Taken together, there are at least three major issues facing HIV CAR T cells: (1) Will the latent reservoir of HIV-infected cells express sufficient levels of the target antigen (e.g., HIV Env) to drive CAR T cell recognition after a latency reversal agent is used? (2) Will the HIV CAR T cell be able to traffic to the site where the HIV-infected cell is hiding? and (3) if it is expressing antigen and the HIV CAR T cell is able to recognize the infected cell, will the CAR T cell have the necessary machinery (perforin and granzyme) that may be lost as part of the T cell exhaustion program to kill the HIV-infected cell and eliminate the latent reservoir?

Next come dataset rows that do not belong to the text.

-- ==== Sys2Proof/Laws/CellLinks.lean ====
section
/-! SUPPORT. What the characters received on a cell link do (R178), and when a time has been reached. -/

namespace Sys2Proof.Machine

/-! ## Times reached -/

@[simp] theorem elapsed_eq_true {start now : PartTime} {length : Nat} :
    elapsed start length now = true ↔ length ≤ (now - start).toNat := by simp [elapsed]

@[simp] theorem Timer.due_eq_true {t : Timer} {now : PartTime} :
    t.due now = true ↔ t.length ≤ (now - t.start).toNat := elapsed_eq_true

@[simp] theorem PulseOp.due_eq_true {p : PulseOp} {now : PartTime} :
    p.due now = true ↔ 1000 * p.timeout ≤ (now - p.asserted).toNat := elapsed_eq_true

@[simp] theorem Gate.due_eq_true {g : Gate} {now : PartTime} :
    g.due now = true ↔ 1000 * g.length ≤ (now - g.start).toNat := elapsed_eq_true

@[simp] theorem Transmission.due_eq_true {x : Transmission} {rate : Baud} {now : PartTime} :
    x.due rate now = true ↔ lineTime rate x.bytes.length ≤ (now - x.start).toNat := elapsed_eq_true

/-! ## Answer windows -/

/-- The windows of a slot whose answers are not yet taken: those that have closed so, and the open one. -/
def LinkFacts.windows (l : LinkFacts) : Nat := l.owed + l.awaiting.toNat

/-- A beat adds one window, whatever is owed (R30). -/
@[simp] theorem LinkFacts.windows_sendFrame (l : LinkFacts) (f : CommandFrame) :
    (l.sendFrame f).windows = l.windows + 1 := by
  cases h : l.awaiting <;> simp [LinkFacts.windows, LinkFacts.sendFrame, h]

/-- A missing answer takes one window (R30). -/
@[simp] theorem LinkFacts.windows_missed (l : LinkFacts) (c : Config) :
    (l.missed c).windows = l.windows - 1 := by
  cases h : l.awaiting <;> simp [LinkFacts.windows, LinkFacts.missed, h]
  rcases Nat.eq_zero_or_pos l.owed with h0 | h0
  · simp [h0]
  · simp [h0]; omega

/-- A good frame takes the open window alone (R30). -/
@[simp] theorem LinkFacts.windows_taken (l : LinkFacts) (x : SlotState) (c : Config) (r : CellReport) :
    (l.taken x c r).windows = l.owed := by simp [LinkFacts.windows, LinkFacts.taken]

/-- A tick raises one missing answer for each window of the slot that has closed without its answer. -/
theorem count_missingEvent (s : State) (i : Slot) :
    (allSlots.flatMap (missingEvent s)).count (.answerMissing i) = (s.slot i).link.owed := by
  have h : List.count (Instr.answerMissing i) ∘ missingEvent s =
      fun j => if j = i then (s.slot i).link.owed else 0 := by
    funext j
    simp only [Function.comp, missingEvent, List.count_replicate]
    by_cases h : j = i <;> simp [h]
  rw [List.count_flatMap, h, show allSlots = List.finRange 27 by decide, ← List.ofFn_eq_map, List.sum_ofFn]
  simp

/-! ## Characters of a status frame -/

/-- The slot's answer window is open with no good frame taken in it (R30). -/
def State.waits (i : Slot) (s : State) : Prop :=
  s.configured i = true ∧ (s.slot i).link.awaiting = true

/-- A slot's record set twice is the record set last. -/
theorem State.setSlot_setSlot (i : Slot) (a b : SlotRecord) (s : State) :
    (s.setSlot i a).setSlot i b = s.setSlot i b := by simp [State.setSlot]

theorem State.setGroup_setGroup (i : Slot) (g h : List Byte) (s : State) :
    (s.setGroup i g).setGroup i h = s.setGroup i h := by
  simp [State.setGroup, State.setSlot_setSlot]

/-- The characters held do not enter what a whole group does. -/
theorem State.judgeGroup_setGroup (i : Slot) (g h : List Byte) (s : State) :
    (s.setGroup i g).judgeGroup i h = s.judgeGroup i h := by
  unfold State.judgeGroup
  split
  · exact s.setGroup_setGroup i g []
  · simp only [State.takeReport, State.setGroup, State.setSlot_slot_self, State.setSlot_setSlot,
      State.setSlot_config]
    rfl

/-- The group a slot holds already, set again. -/
theorem State.setGroup_self (i : Slot) (s : State) : s.setGroup i (s.slot i).link.group = s := by
  show s.setSlot i (s.slot i) = s
  simp [State.setSlot, State.slot]

/-- A character in a window that waits joins the characters held, and the sixth has the group judged. -/
theorem State.receiveChar_waits {i : Slot} {s : State} (h : s.waits i) (b : Byte) :
    s.receiveChar i b = if ((s.slot i).link.group ++ [b]).length < 6 then
      s.setGroup i ((s.slot i).link.group ++ [b]) else s.judgeGroup i ((s.slot i).link.group ++ [b]) :=
  if_pos h

/-- The characters held do not enter whether the window waits. -/
theorem State.waits_setGroup {i : Slot} {s : State} (h : s.waits i) (g : List Byte) :
    (s.setGroup i g).waits i :=
  ⟨h.1, by simpa [State.setGroup] using h.2⟩

theorem State.receiveChars_append (i : Slot) (a b : List Byte) (s : State) :
    s.receiveChars i (a ++ b) = (s.receiveChars i a).receiveChars i b := List.foldl_append

/-- Characters outside a window that waits change nothing. -/
theorem State.receiveChars_idle {i : Slot} {s : State} (h : ¬s.waits i) (l : List Byte) :
    s.receiveChars i l = s := by
  induction l with
  | nil => rfl
  | cons b l ih =>
    have h1 : s.receiveChar i b = s := if_neg h
    rw [State.receiveChars, List.foldl_cons, h1]
    exact ih

/-- Characters that do not yet make a group of six are held. -/
theorem State.receiveChars_gather {i : Slot} (l : List Byte) {s : State} (h : s.waits i)
    (hl : ((s.slot i).link.group ++ l).length < 6) :
    s.receiveChars i l = s.setGroup i ((s.slot i).link.group ++ l) := by
  induction l generalizing s with
  | nil => rw [List.append_nil, State.setGroup_self]; rfl
  | cons b l ih =>
    have hb : ((s.slot i).link.group ++ [b]).length < 6 := by simp at hl ⊢; omega
    have h1 : s.receiveChar i b = s.setGroup i ((s.slot i).link.group ++ [b]) := 
      (State.receiveChar_waits h b).trans (if_pos hb)
    have h2 : ((s.setGroup i ((s.slot i).link.group ++ [b])).slot i).link.group =
        (s.slot i).link.group ++ [b] := by simp [State.setGroup]
    rw [State.receiveChars, List.foldl_cons, h1]
    refine (ih (State.waits_setGroup h _) (by rw [h2]; simpa using hl)).trans ?_
    rw [h2, State.setGroup_setGroup]; simp

/-- The character that completes a group of six has the group judged. -/
theorem State.receiveChars_group {i : Slot} {l : List Byte} {s : State} (h : s.waits i) (hn : l ≠ [])
    (hl : ((s.slot i).link.group ++ l).length = 6) :
    s.receiveChars i l = s.judgeGroup i ((s.slot i).link.group ++ l) := by
  obtain ⟨a, b, rfl⟩ := (List.eq_nil_or_concat' l).resolve_left hn
  have ha : ((s.slot i).link.group ++ a).length < 6 := by simp at hl ⊢; omega
  rw [State.receiveChars_append, State.receiveChars_gather a h ha]
  have h2 : ((s.setGroup i ((s.slot i).link.group ++ a)).slot i).link.group =
      (s.slot i).link.group ++ a := by simp [State.setGroup]
  have h3 : ¬((s.slot i).link.group ++ a ++ [b]).length < 6 := by simp at hl ⊢; omega
  rw [State.receiveChars, List.foldl_cons, List.foldl_nil,
    State.receiveChar_waits (State.waits_setGroup h _), h2, if_neg h3, State.judgeGroup_setGroup,
    List.append_assoc]

end Sys2Proof.Machine
end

Cancer and HIV: Unique Challenges and Opportunities
Cancer CAR T Cells Are Infused When Antigen Level Is High; HIV CAR T Cells Are Infused When Antigen Level Is Low
Unless employed to prevent tumor relapse or treat minimal residual disease, cancer-specific CAR T cells are generally infused when there is abundant target antigen available. CAR T cells that quickly recognize their target have an engraftment advantage (78, 79). Moreover, CAR T cell recognition and killing of target cells can result in massive expansion of CAR T cells. In one celebrated case, a single CAR T cell whose vector integrated into and disrupted the function of the Tet methylcytosine dioxygenase 2 (Tet2) gene preferentially expanded to >90% of all of the CAR T cells within the body and this clone was able to maintain durable control of the targeted leukemia (80), indicating that CAR T cells have massive expansion potential. Thus, for individuals with established tumors, it may be possible to infuse a small number of well-engineered T cells and let the body serve as the bioreactor to generate enough T cells to eradicate the targeted tumor. However, CAR T cells that enter a body without significant target antigen may massively contract with a small subset becoming memory T cells, similar to what happens in a natural T cell response once antigen is cleared. Initial studies (NCT03617198) propose to infuse HIV CAR T cells in individuals whose ART has fully suppressed viral replication. It is unclear how well these adoptively transferred T cells will engraft in the absence of high levels of target antigen; however, it is reassuring that first generation CAR T cells targeting CD4-ζ demonstrated brisk expansion and prolonged persistence following infusion into aviremic patients effectively managed with ART therapy (2). For approaches that attempt to block viral rebound once ART is removed, there needs to be a sufficient quantity of T cells present that are widely distributed throughout the body to recognize the vast majority of cells expressing HIV Env as soon as they emerge. Thus, strategies such as infusion of very high numbers of T cells or vaccination approaches that maintain high levels of HIV-specific CAR T cells in the presence of minimal antigen may be required for HIV-specific CAR T cells to be used as part an HIV cure strategy (68).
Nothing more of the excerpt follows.